--- Directions for this task ---
Only the lines of the data below from the one with "to R75). -/" through the one with "else if d.kind" are wanted. Repeat them exactly.

--- Given records ---
-- ==== Sys2Proof/Machine/RobotCommands.lean ====
section
/-! DEFINITION. The robot link: arrival and taking of uplink frames, the robots' frames, and the downlink (chapters 2, 4,
5 and 9). -/

namespace Sys2Proof.Machine

-- Arrival (R154)

/-- Frames of the queue with a given slot field (R154, check 4). -/
def shareOf (n : Nat) (q : List UplinkFrame) : Nat := (q.filter fun f => f.slot = n).length

/-- A frame that has passed checks 1 to 3 meets the checks of share and room (R154). -/
def joinUplink (f : UplinkFrame) (s : State) : State :=
  if 2 ≤ shareOf f.slot s.link.uplink then s
  else if 8 ≤ s.link.uplink.length then s.setFlag .radioCongestion
  else { s with link := { s.link with uplink := s.link.uplink ++ [f] } }

/-- A whole frame arrives from the modem (R154). -/
def arrive (bytes : List Byte) (s : State) : State :=
  match uplinkFrameOf bytes with
  | none => s
  | some f => joinUplink f s

-- The owners' work on each kind of frame (R157)

/-- The tier that a HELLO resolves (R27). -/
def resolveTier (x : Slot) (g : Settings) : Option Nat := highestTier (effectiveTiers x g.allowedTiers)

/-- A slot whose HELLO finds no common tier restarts its restore timer (R28). -/
def noCommonTier (g : Settings) (x : Slot) : Slot := { x with restoreTimer := restoreStart g x.restoreTimer }

/-- A HELLO for a slot in EXPECTED or LOST (R28). -/
def helloNew (n : Nat) (kit : Word) (tiers : TierMask) (s : State) : State :=
  let x : Slot := { s.slot n with lastAd := some tiers }
  match resolveTier x s.settings with
  | none => answerHello n kit .noCommonTier (s.setSlot n (noCommonTier s.settings x))
  | some t => sendOffer n (s.setSlot n (toOffered s.settings t (s.tierCap t) (x.state = .lost) x))

/-- A HELLO for a slot in OFFERED: the offer is repeated (R29). -/
def helloAgain (n : Nat) (s : State) : State :=
  sendOffer n (s.modSlot n fun x => { x with confirmTimer := some (millis s.settings.confirmWindow) })

/-- A HELLO for a slot in ADMITTED or DISABLED: the robot has rebooted (R30). -/
def helloReboot (n : Nat) (kit : Word) (tiers : TierMask) (s : State) : State :=
  let s := dropClaims n s
  let x : Slot := { s.slot n with lastAd := some tiers }
  match resolveTier x s.settings with
  | none => answerHello n kit .noCommonTier (s.setSlot n (toExpected s.settings x))
  | some t => sendOffer n (s.setSlot n (toOffered s.settings t (s.tierCap t) false x))

/-- The phases in which a HELLO is answered NOT_NOW (R26). -/
def helloClosed (p : Phase) : Bool :=
  match p with
  | .idle | .grace | .finished => true
  | .staging | .running | .held => false

/-- HELLO at the Robot Roster (R25, R26). -/
def serveHello (kit : Word) (tiers : Byte) (s : State) : State :=
  match s.slotOfKit kit with
  | none =>
    if helloClosed s.clock.phase then answerHello 0 kit .notNow s
    else answerHello 0 kit .unknownKit
      ((s.setStrangers (noteStranger kit s.roster.strangers)).setFlag .stranger)
  | some n =>
    if helloClosed s.clock.phase then answerHello n kit .notNow s
    else
      match (s.slot n).state with
      | .expected | .lost => helloNew n kit (tierMaskOf tiers) s
      | .offered => helloAgain n s
      | .admitted | .disabled => helloReboot n kit (tierMaskOf tiers) s
      | .empty => s

/-- CONFIRM at the Robot Roster (R31). -/
def serveConfirm (f : UplinkFrame) (tier : Nat) (s : State) : State :=
  let x := s.slot f.slot
  if x.state = .offered then
    if x.tier = some tier then
      answerFrame f .confirmed 0 ((s.setSlot f.slot (toAdmitted s.settings x)).setFlag .admitted)
    else answerFrame f .tierMismatch 0 s
  else answerFrame f .notOffered 0 s

/-- PRESENCE at the Robot Roster: the restart of the silence timer is its whole effect (R35, R37). -/
def servePresence (s : State) : State := s

/-- BYE at the Robot Roster (R36). -/
def serveBye (f : UplinkFrame) (s : State) : State :=
  match (s.slot f.slot).state with
  | .admitted | .disabled | .offered => answerFrame f .left 0 (returnToExpected f.slot s)
  | .expected | .lost => answerFrame f .notAdmitted 0 s
  | .empty => s

/-- An element number that a robot frame may name: 1..32, and not of kind NONE (R70, R77, R101). -/
def State.elementKnown (s : State) (e : Nat) : Bool := elementInRange e && s.defined e

/-- A mode in which frames are neither processed nor answered (R52). -/
def muteMode (m : Mode) : Bool :=
  match m with
  | .silent | .withdrawn => true
  | .opened | .refusing => false

/-- The checks that CLAIM and ACTUATE share (R70; R101, checks 1 to 5): the answer that turns the frame away, if any; the
inner none is a frame neither processed nor answered. -/
def gate (n e : Nat) (s : State) : Option (Option AnswerCode) :=
  if !s.elementKnown e then some (some .noSuchElement)
  else if muteMode (s.mode e) then some none
  else if s.mode e = .refusing || (s.run e).withdrawPending then some (some .closed)
  else if (s.slot n).state = .disabled then some (some .disabled)
  else if (s.slot n).state != .admitted then some (some .notAdmitted)
  else if !s.drivePermit n then some (some .notNow)
  else none

/-- A frame is turned away with an answer, or without one (R52). -/
def turnAway (f : UplinkFrame) (answer : Option AnswerCode) (s : State) : State :=
  match answer with
  | some c => answerFrame f c 0 s
  | none => s

/-- CLAIM at the Claim Arbiter (R70 to R75). -/
def serveClaim (f : UplinkFrame) (e : Nat) (s : State) : State :=
  match gate f.slot e s with
  | some a => turnAway f a s
  | none =>
    let r := claimElement f.slot e s
    answerFrame f r.2.1 r.2.2 r.1

/-- The phases in which RELEASE is processed (R77, check 3). -/
def releasePhase (p : Phase) : Bool :=
  match p with
  | .running | .held => true
  | .idle | .staging | .grace | .finished => false

/-- RELEASE at the Claim Arbiter (R77). -/
def serveRelease (f : UplinkFrame) (e : Nat) (s : State) : State :=
  if !s.elementKnown e then answerFrame f .noSuchElement 0 s
  else if muteMode (s.mode e) then s
  else if !releasePhase s.clock.phase then answerFrame f .notNow 0 s
  else
    let r := releaseElement f.slot e s
    answerFrame f r.2.1 r.2.2 r.1

/-- The checks of a robot's ACTUATE after those it shares with CLAIM (R101, checks 6 to 12). -/
def actuateRefusal (n e : Nat) (s : State) : Option AnswerCode :=
  let d := s.elemDef e
  if !actuable d then some .notActuable
  else if (s.claim e).holder != some n then some .notHeld
  else if (s.run e).jammed then some .jammed
  else if (s.run e).presence = .absent then some .absentElement
  else if (s.act e).state != .none then some .busy
  else if d.kind = .dispenser && s.quotaLeft e (s.slot n).alliance = 0 then some .quotaSpent
  else if queuePlaces ≤ s.bus.queue.length then some .fieldBusy
  else none

/-- A robot's ACTUATE is accepted: clamped, charged for a DISPENSER, and queued (R102); the answer carries the argument. -/
def acceptActuate (n e argument : Nat) (s : State) : State × Nat :=
  let a := (s.slot n).alliance
  let c := clampArgument (s.elemDef e) argument
  if (s.elemDef e).kind = .dispenser then
    let served := min c (s.quotaLeft e a)
    (queueActuation e served (.slot n) (some { alliance := a, count := served }) (chargeQuota e a served s), served)
  else (queueActuation e c (.slot n) none s, c)

/-- A robot's ACTUATE at the Field Bus Controller (R101, R102). -/
def serveActuate (f : UplinkFrame) (e argument : Nat) (s : State) : State :=
  match gate f.slot e s with
  | some a => turnAway f a s
  | none =>
    match actuateRefusal f.slot e s with
    | some c => answerFrame f c 0 s
    | none =>
      let r := acceptActuate f.slot e argument s
      answerFrame f .accepted r.2 r.1

/-- The sender of a mail frame is ADMITTED or DISABLED (R166, R167). -/
def State.mayMail (s : State) (n : Nat) : Bool := (s.slot n).state = .admitted || (s.slot n).state = .disabled

/-- A robot's MAIL PUT (R166). -/
def serveRobotPut (f : UplinkFrame) (bytes : List Byte) (s : State) : State :=
  if !s.mayMail f.slot then answerFrame f .notAdmitted 0 s
  else if isPending (s.box f.slot) then answerFrame f .boxFull 0 s
  else
    answerFrame f .ok 0
      ((s.setBox f.slot (some { origin := .robot, bytes := bytes, pending := true })).setFlag .mailIn)

/-- A robot's MAIL READ (R167). -/
def serveRobotRead (f : UplinkFrame) (offset : Nat) (s : State) : State :=
  if !s.mayMail f.slot then answerFrame f .notAdmitted 0 s
  else
    match s.box f.slot with
    | none => answerFrame f .boxEmpty 0 s
    | some m =>
      if m.bytes.length ≤ offset then answerFrame f .badOffset 0 s
      else
        let taken := m.origin = .console && m.pending
        let m' : Message := if taken then { m with pending := false } else m
        queueReply { slot := f.slot, tag := f.tag, body := .mailData offset (m.bytes.drop offset) }
          ((s.setBox f.slot (some m')).setFlagIf taken .mailTaken)

/-- The dispatch of a frame to its owner (R157). -/
def dispatchFrame (f : UplinkFrame) (s : State) : State :=
  match f.body with
  | .hello kit tiers => serveHello kit tiers s
  | .confirm tier => serveConfirm f tier s
  | .presence => servePresence s
  | .bye => serveBye f s
  | .claim e => serveClaim f e s
  | .release e => serveRelease f e s
  | .actuate e argument => serveActuate f e argument s
  | .mailPut bytes => serveRobotPut f bytes s
  | .mailRead offset => serveRobotRead f offset s

/-- The frame's kit tag is that of the slot it names, which is registered (R155, steps 2 to 4). -/
def State.senderOk (s : State) (f : UplinkFrame) : Bool :=
  f.slot != 0 && (s.slot f.slot).state != .empty && kitTag (s.slot f.slot).kit == f.tag

/-- A taken frame is checked against its sender and served whole, or discarded without an answer (R155, R156). -/
def serveFrame (f : UplinkFrame) (s : State) : State :=
  match f.body with
  | .hello kit _ => if f.tag = kitTag kit then settle (dispatchFrame f s) else s
  | .confirm _ | .presence | .bye | .claim _ | .release _ | .actuate _ _ | .mailPut _ | .mailRead _ =>
    if s.senderOk f then settle (dispatchFrame f (restartSilence f.slot s)) else s

/-- The taking of a frame: the head frame leaves the uplink queue and is served (R155, R156). With an empty queue the frame
arrives and is taken in one; a frame that is not the head of a queue is not the one taken (log entry 9). -/
def takeFrame (f : UplinkFrame) (s : State) : State :=
  match s.link.uplink with
  | [] => if frameOk f then serveFrame f s else s
  | g :: rest => if g = f then serveFrame f { s with link := { s.link with uplink := rest } } else s

/-- UPLINK_ARRIVAL. -/
def execUplinkArrival (bytes : List Byte) (s : State) : Result := .next (whenAwake (arrive bytes) s)

/-- HELLO. -/
def execHello (slot : Byte) (tag : Half) (kit : Word) (tiers : Byte) (s : State) : Result :=
  .next (whenAwake (takeFrame { slot := slot.toNat, tag := tag, body := .hello kit tiers }) s)

/-- CONFIRM. -/
def execConfirm (slot : Byte) (tag : Half) (tier : Byte) (s : State) : Result :=
  .next (whenAwake (takeFrame { slot := slot.toNat, tag := tag, body := .confirm tier.toNat }) s)

/-- PRESENCE. -/
def execPresence (slot : Byte) (tag : Half) (s : State) : Result :=
  .next (whenAwake (takeFrame { slot := slot.toNat, tag := tag, body := .presence }) s)

/-- BYE. -/
def execBye (slot : Byte) (tag : Half) (s : State) : Result :=
  .next (whenAwake (takeFrame { slot := slot.toNat, tag := tag, body := .bye }) s)

/-- CLAIM. -/
def execClaim (slot : Byte) (tag : Half) (element : Byte) (s : State) : Result :=
  .next (whenAwake (takeFrame { slot := slot.toNat, tag := tag, body := .claim element.toNat }) s)

/-- RELEASE. -/
def execRelease (slot : Byte) (tag : Half) (element : Byte) (s : State) : Result :=
  .next (whenAwake (takeFrame { slot := slot.toNat, tag := tag, body := .release element.toNat }) s)

/-- Robot ACTUATE. -/
def execRobotActuate (slot : Byte) (tag : Half) (element argument : Byte) (s : State) : Result :=
  .next (whenAwake (takeFrame { slot := slot.toNat, tag := tag, body := .actuate element.toNat argument.toNat }) s)

/-- Robot MAIL PUT. -/
def execRobotMailPut (slot : Byte) (tag : Half) (bytes : List Byte) (s : State) : Result :=
  .next (whenAwake (takeFrame { slot := slot.toNat, tag := tag, body := .mailPut bytes }) s)

/-- Robot MAIL READ. -/
def execRobotMailRead (slot : Byte) (tag : Half) (offset : Byte) (s : State) : Result :=
  .next (whenAwake (takeFrame { slot := slot.toNat, tag := tag, body := .mailRead offset.toNat }) s)

-- The downlink (R153, R160, R161)

/-- The modem has taken the whole frame: the port is free, and the port arbiter chooses (R153, R160). -/
def freePort (s : State) : State :=
  if s.link.port.isSome then portArbiter { s with link := { s.link with port := none } } else s

/-- DOWNLINK_FRAME_SENT. -/
def execDownlinkFrameSent (s : State) : Result := .next (whenAwake freePort s)

/-- The beacon interval timer expires: it stops, and a beacon becomes due (R161). -/
def beaconInterval (s : State) : State :=
  if s.link.beaconTimer.isSome then
    portArbiter { s with link := { s.link with beaconTimer := none, beaconDue := true } }
  else s

/-- BEACON_INTERVAL_EXPIRY. -/
def execBeaconIntervalExpiry (s : State) : Result := .next (whenAwake beaconInterval s)

end Sys2Proof.Machine
end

--- Solution to the exercise ---
/-- CLAIM at the Claim Arbiter (R70 to R75). -/
def serveClaim (f : UplinkFrame) (e : Nat) (s : State) : State :=
  match gate f.slot e s with
  | some a => turnAway f a s
  | none =>
    let r := claimElement f.slot e s
    answerFrame f r.2.1 r.2.2 r.1

/-- The phases in which RELEASE is processed (R77, check 3). -/
def releasePhase (p : Phase) : Bool :=
  match p with
  | .running | .held => true
  | .idle | .staging | .grace | .finished => false

/-- RELEASE at the Claim Arbiter (R77). -/
def serveRelease (f : UplinkFrame) (e : Nat) (s : State) : State :=
  if !s.elementKnown e then answerFrame f .noSuchElement 0 s
  else if muteMode (s.mode e) then s
  else if !releasePhase s.clock.phase then answerFrame f .notNow 0 s
  else
    let r := releaseElement f.slot e s
    answerFrame f r.2.1 r.2.2 r.1

/-- The checks of a robot's ACTUATE after those it shares with CLAIM (R101, checks 6 to 12). -/
def actuateRefusal (n e : Nat) (s : State) : Option AnswerCode :=
  let d := s.elemDef e
  if !actuable d then some .notActuable
  else if (s.claim e).holder != some n then some .notHeld
  else if (s.run e).jammed then some .jammed
  else if (s.run e).presence = .absent then some .absentElement
  else if (s.act e).state != .none then some .busy
  else if d.kind = .dispenser && s.quotaLeft e (s.slot n).alliance = 0 then some .quotaSpent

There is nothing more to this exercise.